At the end of Twelfth Night, our heroes and heroines find the love they have been seeking, which despite the hilarious, and sometimes heart-breaking, bumps along the way, we cheer for their resolution. We feel complete when they are completed by another.

And isn’t that just the way we feel about real life? People feel happy for their single friends when they meet someone. Being in a relationship seems ever important, and yet despite the resources available to us, the same obstacles lie in the way as they did 400 years ago.

My personal on-line dating experiences have (virtually) introduced me to people who would rather post pictures of lampshades, Oreo packets, cars, rain-stained windows and even George Clooney rather than pictures of themselves; whilst others use phrases like “you’re buying drinks ‘til you look like your photo” – a tough ask for those whose pictures are Oreo packets, I should imagine -  and the ever hilarious “looking to leave the singles market before the UK does”. As I rehearse Twelfth Night, I wonder what Shakespeare would make of this.
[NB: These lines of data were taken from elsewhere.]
/-- Horizons after a write of `TXE_CQ_HEAD_q` (R357): the CSEQ of the entry before HEAD, and the OSEQ of the messages whose
entries it covers. -/
def Half.ackCq (x : Half) (q v : Nat) : Half :=
  let n := x.cqSize q
  let h0 := x.reg64 (Reg.asrCqHznLo q) (Reg.asrCqHznHi q)
  -- the ring position behind the horizon; a restore may have put the queue back to before it
  let cs := sget x.asr.cseq q 0
  let at_ := if later48 h0 cs then x.cqTail q + (h0 + 2 ^ 48 - cs) % 2 ^ 48
    else x.cqTail q + n * 2 ^ 48 - (cs + 2 ^ 48 - h0) % 2 ^ 48
  let hz := raised h0 ((h0 + (v + n * 2 ^ 49 - at_) % max 1 n) % 2 ^ 48)
  let y := x.setReg64 (Reg.asrCqHznLo q) (Reg.asrCqHznHi q) hz
  let mine (d : Nat × Nat × Nat × Nat) : Bool := d.1 == q && !later48 d.2.1 hz
  let z := (y.asr.deliv.filter mine).foldl (fun z d =>
    let p := d.2.2.1
    z.setReg64 (Reg.asrDpHznLo p) (Reg.asrDpHznHi p) (raised (z.reg64 (Reg.asrDpHznLo p) (Reg.asrDpHznHi p)) d.2.2.2)) y
  { z with asr := { z.asr with deliv := z.asr.deliv.filter (fun d => !mine d) } }

/-- Post the entries that a load left waiting for room in CQ `q` (R281). -/
def Half.postLate (x : Half) (q : Nat) : Half :=
  x.txe.lateCq.foldl (fun y e =>
    if e.1 = q && decide (0 < y.cqRoom q) then
      let z := y.cqWrite q e.2 []
      { z with txe := { z.txe with lateCq := z.txe.lateCq.erase e } }
    else y) x

/-- The engine takes a new HEAD of a CQ. -/
def Half.takeCqHead (x : Half) (q v : Nat) : Half :=
  ({ x with txe := { x.txe with cqHead := sput x.txe.cqHead q 0 v } } : Half).postLate q

/-! ## The boundary (R254 to R257, R270) -/

/-- A number of `n` bits of the design outputs from a key up. -/
def Half.doutNum (x : Half) (key : Nat) : Nat → Nat
  | 0 => 0
  | n + 1 => bitNat (sget x.ar.dout key false) + 2 * x.doutNum (key + 1) n

/-- A message of port `p` is complete (R256). -/
def Half.msgDone (x : Half) (p : Nat) (bs : Bytes) (trunc skip : Bool) : Half :=
  let q := x.tport p
  let n := (q.oseq + 1) % 2 ^ 48
  let y := (x.setTport p { q with part := [], skip := skip, oseq := n, out := q.out ++ [⟨bs, trunc, n, x.run.cyc⟩] }).setReg64
    (Reg.txeDpOseqLo p) (Reg.txeDpOseqHi p) n
  if trunc then
    let z := if y.rbit Reg.txeErr 3 then y else y.setRFld Reg.txeErr 16 8 p
    (z.countFld (Reg.txeDpStat p) 0 16 1).txeErr 3
  else y

/-- The offer of a port at B7 (R254, R256). -/
def Half.portOffer (x : Half) (p : Nat) : Half :=
  let q := x.tport p
  let o := x.pout p
  let w := x.pw p
  let last := sget x.ar.dout (o + 1) false
  if q.ordy && sget x.ar.dout o false then
    if q.skip then x.setTport p { q with skip := !last }
    else if x.pmax p < q.part.length + w then x.msgDone p q.part true (!last)
    else
      let bs := q.part ++ leBytes w (x.doutNum (o + 3) (8 * w))
      if last then x.msgDone p bs false false else x.setTport p { q with part := bs }
  else x

/-- The presented word is taken (R254, R257): with the last one of the last message its transaction completes. -/
def Half.portTaken (x : Half) (p : Nat) : Half :=
  let q := x.tport p
  if q.iv && sget x.ar.dout (x.pout p + 2) false then
    match q.inq with
    | [] => x
    | m :: l =>
      let pos := m.pos + x.pw p
      if pos < m.data.length then x.setTport p { q with inq := { m with pos := pos } :: l }
      else
        let y := x.setTport p { q with inq := l }
        -- a SCATTER is complete when none of its parts is left in a port
        let left := (List.range 256).any (fun i => (y.tport i).inq.any (fun n => n.tid == m.tid))
        match y.txn m.tid with
        | some t => if t.open_ && t.allSent && !left then y.endTxn m.tid t 0x0B (t.commit.getD x.run.cyc) else y
        | none => y
  else x

/-- B7 of a boundary of domain `dom`: the ports take offered and presented words (R254). -/
def Half.txeB7 (x : Half) (dom : Nat) : Half :=
  ((x.domPorts dom).foldl (fun y p => (y.portOffer p).portTaken p) x).txeAfter

/-- ID and IL of port `p` in a cycle with IV = 0: open, and no real-time event bears on them (R28, log entry
107). -/
def Half.openIn (x : Half) (p : Nat) : Nat :=
  (Config.openInput (if x.run.mode = .paired then 0 else halfNum x.self) p x.run.cyc.toNat).toNat

/-- EN of the engine and the half's acceptance of work as the input commit of the present cycle finds them: as it found them
first, when it is replayed (R254, R272, R273). -/
def Half.gate (x : Half) : Bool × Bool :=
  if x.replaying then ((x.asr.gates.find? (fun g => decide (g.1.toNat ≤ x.run.cyc.toNat))).map (fun g => g.2)).getD (x.rbit Reg.txeCtrl 0, true)
  else (x.rbit Reg.txeCtrl 0, x.accepting)

/-- The gates of an input commit are remembered for a replay. -/
def Half.noteGate (x : Half) : Half :=
  if !x.asr.active || x.replaying || (x.asr.gates.head?.map (fun g => g.2)) = some x.gate then x
  else { x with asr := { x.asr with gates := (x.run.cyc, x.gate) :: x.asr.gates } }

/-- The input bits that a port commits for the next cycle (R254, R255, R257). ID and IL of a cycle with IV = 0 are open. -/
def Half.portCommit (x : Half) (p : Nat) : List (Nat × Bool) × Half :=
  let q := x.tport p
  let w := x.pw p
  let (on, accepts) := x.gate
  let ordy := on && accepts && decide (x.outUsed p + w ≤ x.rfld (Reg.txeDpBuf p) 16 12 * 256)
  let iv := on && !q.inq.isEmpty
  let (word, last) := match iv, q.inq with
    | true, m :: _ => (leNat ((m.data.drop m.pos).take w), decide (m.data.length ≤ m.pos + w))
    | _, _ => (natField (x.openIn p) 1 64, natBit (x.openIn p) 0)
  let bits := [(x.pin p, ordy), (x.pin p + 1, iv), (x.pin p + 2, last)] ++
    (List.range (8 * w)).map (fun i => (x.pin p + 3 + i, natBit word i))
  let y := ((x.setTport p { q with ordy := ordy, iv := iv }).setRBit (Reg.txeDpStat p) 31 ordy).setRBit (Reg.txeDpStat p) 30 iv
  let z := match iv, q.inq with
    | true, m :: _ =>
      match y.txn m.tid with
      | some t => if t.commit.isNone then y.setTxn m.tid (some { t with commit := some x.run.cyc }) else y
      | none => y
    | _, _ => y
  (bits, z)

/-- The design input bits take values. -/
def Half.setDin (x : Half) (bits : List (Nat × Bool)) : Half :=
  { x with ar := { x.ar with din := bits.foldl (fun m b => sput m b.1 false b.2) x.ar.din } }

/-- B9 of a boundary of domain `dom` (R254, R270): expired nanosecond time-outs take effect on what is not ready by then, and
the ports commit. The
committed bits are also given, for the other half of a lockstep pair (R274). -/
def Half.txeB9 (x : Half) (dom : Nat) : List (Nat × Bool) × Half :=
  let y := if x.asr.active then x.drainTxe else x.settleTxe
  let y := (y.txe.txn.map (fun e => e.1)).foldl (fun y tid =>
    match y.txn tid with
    | some t =>
      if t.expiring && t.t.firstPort.all (fun p => y.rfld (Reg.txeDpCfg p) 0 8 == dom) then y.expireTxn tid else y
    | none => y) y
  let y := (if y.asr.active then y.drainTxe else y.txeAfter).noteGate
  let r := (y.domPorts dom).foldl (fun (a : List (Nat × Bool) × Half) p =>
    let (b, z) := a.2.portCommit p
    (a.1 ++ b, z)) ([], y)
  (r.1, r.2.setDin r.1)

/-- The boundary is over for the engine. -/
def Half.endB (x : Half) : Half :=
  { x with txe := { x.txe with
    inB := false
    txn := x.txe.txn.map (fun (e : Nat × Option Txn) => (e.1, e.2.map (fun t => { t with late := false }))) } }

/-- B13 of a boundary of domain `dom` (R270): a user cycle of the waits that count in this domain has passed. -/
def Half.txeB13 (x : Half) (dom : Nat) : Half :=
  ((x.txe.txn.map (fun e => e.1)).foldl (fun y tid =>
    match y.txn tid with
    | some t =>
      if t.open_ && !t.ready && !t.running && !t.late && !t.t.toNs && t.t.timeout != 0 &&
          (t.t.firstPort.map (fun p => y.rfld (Reg.txeDpCfg p) 0 8)) == some dom then
        let z := y.setTxn tid (some { t with age := t.age + 1 })
        if t.age + 1 = t.t.timeout then z.expireTxn tid else z
      else y
    | none => y) x).endB.txeAfter

/-- A successful load (R281): every transaction in flight ends ABORTED, its entry posted where its CQ is enabled, as soon as
that has room; store, lists and buffers are emptied. The mirrored copy of a lockstep pair posts nothing (R274). -/
def Half.txeLoad (x : Half) : Half :=
  let ends := x.txe.txn.filterMap (fun (e : Nat × Option Txn) => e.2.bind (fun t =>
    if t.retired then none
    else (t.cq.filter (fun q => x.cqOn q)).map (fun q =>
      (q, t.entry e.1 (match t.outcome with
        | some o => o.1
        | none => 0x0C) x.run.cyc))))
  let late := if x.run.prev = some .paired ∧ x.run.lead = false then [] else x.txe.lateCq ++ ends
  let y := { x with txe := { Txe.zero with
    stwRx := x.txe.stwRx, cqHead := x.txe.cqHead, lchRx := x.txe.lchRx, lchGr := x.txe.lchGr, lchCnt := x.txe.lchCnt
    heldOut := x.txe.heldOut, wake := x.txe.wake, lateCq := late } }
  ((List.range 64).foldl Half.postLate y).setReg64 Reg.asrAseqLo Reg.asrAseqHi 0

end Sys2Proof.Machine
end

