/-- The checks of a RUN_PROGRAM body. -/
def Image.rpChecks (im : Image) (c : Sect) : List Finding :=
  let r := im.rp c
  let ps := (List.range r.prog).map (fun p => (p, im.at c (r.wordOff p) 4))
  let ds := (List.range r.descs).map (fun i => (i, im.desc c i))
  let dom (d : Nat) : Bool := if c.half = 1 then decide (128 ≤ d) && decide (d < 256) else decide (d < 128)
  when' (!im.rpShape c) (c.note 0x40 0) ++
  when' ((im.of 0x20 c.half).any (fun d => decide (d.idx < c.idx)) || (c.half == 1 && (r.prog != 0 || r.entry != 0)) ||
    (c.half == 0 && r.prog == 0)) (c.note 0x41 0) ++
  (ps.filter (fun p => !rpWordOk p.2)).map (fun p => c.note 0x42 (r.wordOff p.1)) ++
  (ps.filter (fun p => match rpTarget p.2 p.1 with
    | some t => decide (t < 0) || decide ((r.prog : Int) ≤ t)
    | none => false)).map (fun p => c.note 0x43 (r.wordOff p.1)) ++
  (ds.filter (fun d => d.2.en && !descFits d.2 r.start)).map (fun d => c.note 0x44 (rpDescOff d.1)) ++
  (ds.filter (fun d => !dom d.2.dom || (ds.take d.1).any (fun e => e.2.dom == d.2.dom))).map (fun d => c.note 0x45 (rpDescOff d.1)) ++
  (match im.rangesSect with
   | some q =>
     let rs := im.ranges
     (ds.filter (fun d => (d.2.en || rs.any (fun r => r.dom == d.2.dom)) && !rangesAgree rs d.2)).map
       (fun d => c.noteAt q.idx 0x46 (rpDescOff d.1))
   | none => []) ++
  (ds.filter (fun d => !d.2.en)).map (fun d => c.note 0x48 (rpDescOff d.1))

/-- DESC_RANGE for RANGES entries that no descriptor matches, and RP_VT_MISMATCH (R203). While a RUN_PROGRAM section is missing
neither is checked, and the missing section is reported (log entry 22). -/
def Image.rpGroup (im : Image) : List Finding :=
  let cs := im.parts.filterMap (fun k => (im.of 0x20 k).head?)
  let ds := cs.flatMap (fun c => (List.range (im.rp c).descs).map (im.desc c))
  let at_ (l : List Nat) := maxIdx (l ++ cs.map (fun c => c.idx))
  if cs.length < im.parts.length then []
  else
    (match im.rangesSect with
     | some q => (im.ranges.filter (fun r => !ds.any (fun d => d.dom == r.dom && d.names.contains (r.edge, r.base, r.len)))).map
        (fun r => q.noteAt (at_ [q.idx]) 0x46 r.off)
     | none => []) ++
    (match cs with
     | [a, b] => when' ((im.rp a).start != (im.rp b).start || (im.rp a).gap != (im.rp b).gap) ⟨at_ [], 0x47, at_ [], 1, 0xC⟩
     | _ => [])

/-! ## MEM_INIT and strobes (R223, R224, R229, R232) -/

/-- MI_SHAPE (R231). -/
def Image.miShape (im : Image) (c : Sect) : List Finding :=
  let block := if c.tile = 0xFF then [] else
    if c.size < 64 then [c.note 0x50 0]
    else ((List.range 4).filter (fun p => !im.blank (c.off + 16 * p + 8) 8)).map (fun p => c.note 0x50 (16 * p + 8))
  block ++ ((im.recs c).filter (fun r => !r.ok)).map (fun r => c.note 0x50 r.off)

/-- MI_PORTCFG for one port (R217 to R219, R232). -/
def portCfgOk (n mib cfg base : Nat) : Bool :=
  let t := cfgTarget cfg
  let reach := 2 ^ cfgBits cfg * cfgBytes cfg
  natField cfg 24 8 == 0 && natField cfg 4 9 == 0 && natField base 16 16 == 0 && (t != 2 || natField cfg 18 6 != n) &&
  (t == 0 || (decide (cfgBits cfg ≤ 26) &&
    (if t = 3 then decide (natField base 0 16 * 2 ^ 20 + reach ≤ mib * 2 ^ 20) else decide (reach ≤ 0x100000))))

/-- The checks of a MEM_INIT body. -/
def Image.miChecks (im : Image) (c : Sect) : List Finding :=
  let rs := im.recs c
  im.miShape c ++
  when' ((im.ofTile 0x50 c.half c.tile).any (fun d => decide (d.idx < c.idx))) (c.note 0x51 0) ++
  (rs.zipIdx.filter (fun r => (rs.take r.2).any (fun q => spansMeet r.1.tgt r.1.len q.tgt q.len))).map (fun r => c.note 0x51 r.1.off) ++
  (if c.tile = 0xFF then [] else
    ((List.range 4).filter (fun p => !portCfgOk c.tile im.hbmMib (im.at c (16 * p) 4) (im.at c (16 * p + 4) 4))).map
      (fun p => c.note 0x52 (16 * p)))

/-- TARGET, bank tile and hop distance of the port of a strobe. -/
def Image.strobePort (im : Image) (b : Strobe) : Nat × Nat × Nat :=
  let cfg := (im.port b.sect.half b.sect.tile b.port).1
  let t := cfgTile b.sect.tile cfg
  (cfgTarget cfg, t, hops b.sect.tile t)

/-- The index after which the checks of a strobe come: its SWITCH body, the MEM_INIT of its tile, RANGES. -/
def Image.strobeAt (im : Image) (b : Strobe) (r : Nat) : Nat :=
  maxIdx ([b.sect.idx, r] ++ (im.ofTile 0x50 b.sect.half b.sect.tile).map (fun c => c.idx))

/-- MP_DRAIN, MP_BANK_SLOTS, MP_HBM_COUNT and MP_PORT_OFF for the strobes of one half of the image. -/
def Image.strobeChecks (im : Image) (k : Nat) : List Finding :=
  let bs := (im.of 0x10 k).flatMap im.strobes
  let note (b : Strobe) (at_ code : Nat) : Finding := ⟨at_, code, b.sect.idx, k, b.off⟩
  (match im.rangesSect with
   | some q =>
     im.ranges.flatMap (fun r =>
       let here := bs.filter (fun b => r.has b.pos)
       let bank := here.filter (fun b => (im.strobePort b).1 == 1 || (im.strobePort b).1 == 2)
       let key (b : Strobe) : Nat × Nat := ((im.strobePort b).2.1, b.pos + 2 * (im.strobePort b).2.2)
       let late := bank.filter (fun b => decide (r.base + r.len - 1 < b.pos + 4 * (im.strobePort b).2.2))
       let crowd (b : Strobe) : List Strobe := bank.filter (fun d => key d == key b)
       let hbm := here.filter (fun b => (im.strobePort b).1 == 3)
       let mates (b : Strobe) : List Strobe := hbm.filter (fun d => d.sect.tile == b.sect.tile && d.port == b.port)
       late.map (fun b => note b (im.strobeAt b q.idx) 0x53) ++
       (bank.filter (fun b => decide (4 < (crowd b).length))).map (fun b =>
         note b (maxIdx ((crowd b).map (fun d => im.strobeAt d q.idx))) 0x54) ++
       (hbm.filter (fun b => decide (1 < ((mates b).filter (fun d => !d.wr)).length) ||
           decide (64 < ((mates b).filter (fun d => d.wr)).length))).map (fun b =>
         note b (maxIdx ((mates b).map (fun d => im.strobeAt d q.idx))) 0x55))
   | none => []) ++
  (bs.filter (fun b => (im.strobePort b).1 == 0)).map (fun b => note b (im.strobeAt b 0) 0x56)

/-! ## TXE_DESC (R252, R253, R266, R278 to R281) -/

/-- TD_SHAPE. -/
def Image.tdShape (im : Image) (c : Sect) : Bool :=
  let np := im.portCount c
  let nt := im.tmplCount c
  decide (np ≤ 256) && decide (nt ≤ 256) && im.blank (c.off + 4) 12 && c.size == 16 + 16 * np + 32 * nt &&
  (List.range np).all (fun i => im.at c (portOff i + 12) 4 == 0) &&
  (List.range nt).all (fun t => im.at c (im.tmplOff c t + 1) 1 == 0 && decide (im.at c (im.tmplOff c t + 3) 1 < 8))

/-- The fields of a port record are in range (R279). -/
def PortRec.ok (p : PortRec) : Bool :=
  let w := 8 * 2 ^ p.wid
  decide (p.tile < 64) && decide (p.wid < 4) && decide (p.inB + w + 2 ≤ 127) && decide (p.outB + w + 2 ≤ 127) &&
  decide (1 ≤ p.msg) && decide (p.msg ≤ 4096) && p.msg % 2 ^ p.wid == 0

/-- Design bits that a port uses: W + 3 from a base. -/
def PortRec.bits (p : PortRec) : Nat := 8 * 2 ^ p.wid + 3

/-- Two ports of one tile share a bit. -/
def PortRec.clash (p q : PortRec) : Bool :=
  p.tile == q.tile && (spansMeet p.inB p.bits q.inB q.bits || spansMeet p.outB p.bits q.outB q.bits)

/-- An endpoint code is well formed and names a declared port (R252, R281). -/
def endpointOk (ps : List PortRec) (c : Nat) : Bool :=
  match epKind c with
  | 0 => c == 0
  | 1 => decide (epNum c < 64)
  | 2 => ps.any (fun p => p.port == epNum c)
  | _ => decide (epNum c < 4096) && decide (epNum c / 256 ≤ 11) && decide (1 ≤ c % 256)

/-- The kinds of SRC and DST that a handler takes (R266). -/
def handlerOk (h src dst : Nat) : Bool :=
  let s := epKind src
  let d := epKind dst
  match h with
  | 1 => s == 1 && (d == 2 || d == 3)
  | 2 => (s == 1 && d == 2) || ((s == 2 || s == 3) && d == 1)
  | 3 => (s == 2 || s == 3) && d == 1
  | 4 => s == 1 && d == 0
  | 5 => s == 0 && d == 1
  | 6 => (s == 0 || s == 2) && d == 0
  | _ => false

/-- A template record keeps R266 and R280, over the declared ports. -/
def tmplOk (ps : List PortRec) (b : Bytes) : Bool :=
  let t := tmplOf b
  let n := bn b 0xD 1
  let lists := t.handler == 4 || t.handler == 5
  let msgOf (i : Nat) : Nat := match ps.find? (fun (p : PortRec) => p.port == i) with
    | some p => p.msg
    | none => 0
  handlerOk t.handler t.src t.dst && endpointOk ps t.src && endpointOk ps t.dst && decide (t.prio < 8) &&
  (decide (t.cq < 64) || t.cq == 0xFF) && (if lists then decide (1 ≤ n) && decide (n ≤ 8) else n == 0) &&
  t.list.all (fun i => ps.any (fun p => p.port == i)) && ((b.drop (0x10 + n)).take (8 - n)).all (fun v => v == 0#8) &&
  (if t.handler = 4 then (t.list.zip t.lens).all (fun (p : Nat × Nat) => decide (1 ≤ p.2) && decide ((8 * p.2 : Nat) ≤ msgOf p.1)) &&
      ((b.drop (0x18 + n)).take (8 - n)).all (fun v => v == 0#8)
    else bn b 0x18 8 == 0) &&
  ((t.handler == 2 && epKind t.src == 2) || t.count == 0) &&
  !(t.handler == 6 && epKind t.src == 2 && decide (4 < msgOf (epNum t.src))) &&
  !(!t.toNs && t.timeout != 0 && t.firstPort.isNone)

/-- A template names a port. -/
def Tmpl.namesPort (t : Tmpl) (p : Nat) : Bool := t.src == dport p || t.dst == dport p || t.list.contains p

/-- A domain has a RANGES entry. -/
def Image.ranged (im : Image) (d : Nat) : Bool := im.ranges.any (fun r => r.dom == d)

/-- The checks of a TXE_DESC body. -/
def Image.tdChecks (im : Image) (c : Sect) : List Finding :=
  let ps := im.portRecs c
  let units := ps.foldl (fun (a : Nat) (p : PortRec) => a + p.inN + p.outN) 0
  let ts := im.tmpls c
  when' (!im.tdShape c) (c.note 0x60 0) ++
  (ps.zipIdx.filter (fun p => !p.1.ok || (ps.take p.2).any (fun q => q.port == p.1.port || p.1.clash q))).map
    (fun p => c.note 0x61 (portOff p.2)) ++
  (match im.rangesSect with
   | some q => (ps.zipIdx.filter (fun p => !im.ranged p.1.dom)).map (fun p => c.noteAt q.idx 0x61 (portOff p.2))
   | none => []) ++
  (ps.zipIdx.filter (fun p => decide (p.1.inN * 256 < p.1.msg) || decide (p.1.outN * 256 < p.1.msg))).map
    (fun p => c.note 0x62 (portOff p.2)) ++
  when' (decide (3072 < units)) (c.note 0x62 0) ++
  ((List.range (im.tmplCount c)).filter (fun t => !tmplOk ps (im.tmplBytes c t))).map (fun t => c.note 0x63 (im.tmplOff c t)) ++
  when' ((im.of 0x30 c.half).any (fun d => decide (d.idx < c.idx))) (c.note 0x64 0) ++
  (ps.zipIdx.filter (fun p => !ts.any (fun t => t.namesPort p.1.port))).map (fun p => c.note 0x68 (portOff p.2))

/-! ## CAP_DESC (R290, R298, R305, R311, R317, R326, R330, R331) -/

/-- A descriptor's own fields are in range. -/
def descOk (b : Bytes) : Bool :=
  b.length == 64 * descEntries b &&
  (match bn b 0 1 with
   | 1 => (trgParse b).isSome
   | 2 => capShape b
   | 3 => (sigParse b).isSome
   | 4 => (redParse b (2 ^ 17)).isSome
   | 5 => (plyParse b).isSome
   | _ => false)

/-- The domain that a descriptor names, if it names one. -/
def descDom (b : Bytes) : Option Nat :=
  match bn b 0 1 with
  | 1 => if natBit (bn b 0x26 2) 0 then none else some (bn b 3 1)
  | 2 => some (bn b 2 1)
  | 5 => some (bn b 2 1)
  | _ => none

/-- The lists that a CAPTURE names are blocks of their kinds, and its reductions lie within its signals (R331). -/
def Image.capRefs (im : Image) (c : Sect) (b : Bytes) : Bool :=
  let find (i kind : Nat) : Option Bytes :=
    match (im.blocks c).find? (fun k => k.idx == i) with
    | some k => if bn (im.blockBytes c k) 0 1 = kind then some (im.blockBytes c k) else none
    | none => none
  match bn b 1 1 with
  | 1 => true
  | 0 => (find (bn b 6 2) 3).isSome
  | _ => match find (bn b 6 2) 3, find (bn b 8 2) 4 with
    | some sg, some rd => (redParse rd (bn sg 2 2)).isSome
    | _, _ => false

/-- The input bits of a port as keys tile × 128 + bit. -/
def PortRec.inKeys (p : PortRec) : List Nat := (List.range p.bits).map (fun i => p.tile * 128 + p.inB + i)

/-- The checks of a CAP_DESC body. -/
def Image.cdChecks (im : Image) (c : Sect) : List Finding :=
  let bs := im.blocks c
  let dup := (im.of 0x31 c.half).any (fun d => decide (d.idx < c.idx))
  let plays := im.plays c
  when' dup (c.note 0x70 0) ++ (bs.filter (fun b => !b.ok)).map (fun b => c.note 0x70 b.off) ++
  (bs.zipIdx.filter (fun b => (bs.take b.2).any (fun d => spansMeet b.1.idx b.1.n d.idx d.n))).map (fun b => c.note 0x71 b.1.off) ++
  (bs.filter (fun b => !descOk (im.blockBytes c b))).map (fun b => c.note 0x72 b.off) ++
  (match im.rangesSect with
   | some q => (bs.filter (fun b => match descDom (im.blockBytes c b) with
      | some d => !im.ranged d
      | none => false)).map (fun b => c.noteAt q.idx 0x72 b.off)
   | none => []) ++
  (bs.filter (fun b => bn (im.blockBytes c b) 0 1 == 2 && !im.capRefs c (im.blockBytes c b))).map (fun b => c.note 0x73 b.off) ++
  (match (im.of 0x30 c.half).head? with
   | some t =>
     let keys := (im.portRecs t).flatMap PortRec.inKeys
     (plays.filter (fun p => p.2.bits.any (fun b => keys.contains b))).map (fun p => c.noteAt t.idx 0x74 p.1.off)
   | none => []) ++
  (plays.zipIdx.flatMap (fun p => ((plays.take p.2).filter (fun q => p.1.2.bits.any (fun b => q.2.bits.contains b))).map
    (fun _ => c.note 0x78 p.1.1.off)))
I have no doubt that he would have made a fantastic comedy of mistaken identity, unrequited and/or obsessive love based on these dating apps. With or without them, the premise still stands. Love is hard to come by and oftentimes painful.

Is there such a thing as “The One” and will fate push us along to find them? Will it be marital bliss when that happens or would some of his characters end up searching for “The Second One” and “The Third One” and so on?

“I do I know not what, and fear to find

Mine eye too great a flatterer for my mind.

Fate, show thy force. Ourselves we do not owe.

What is decreed must be; and be this so.”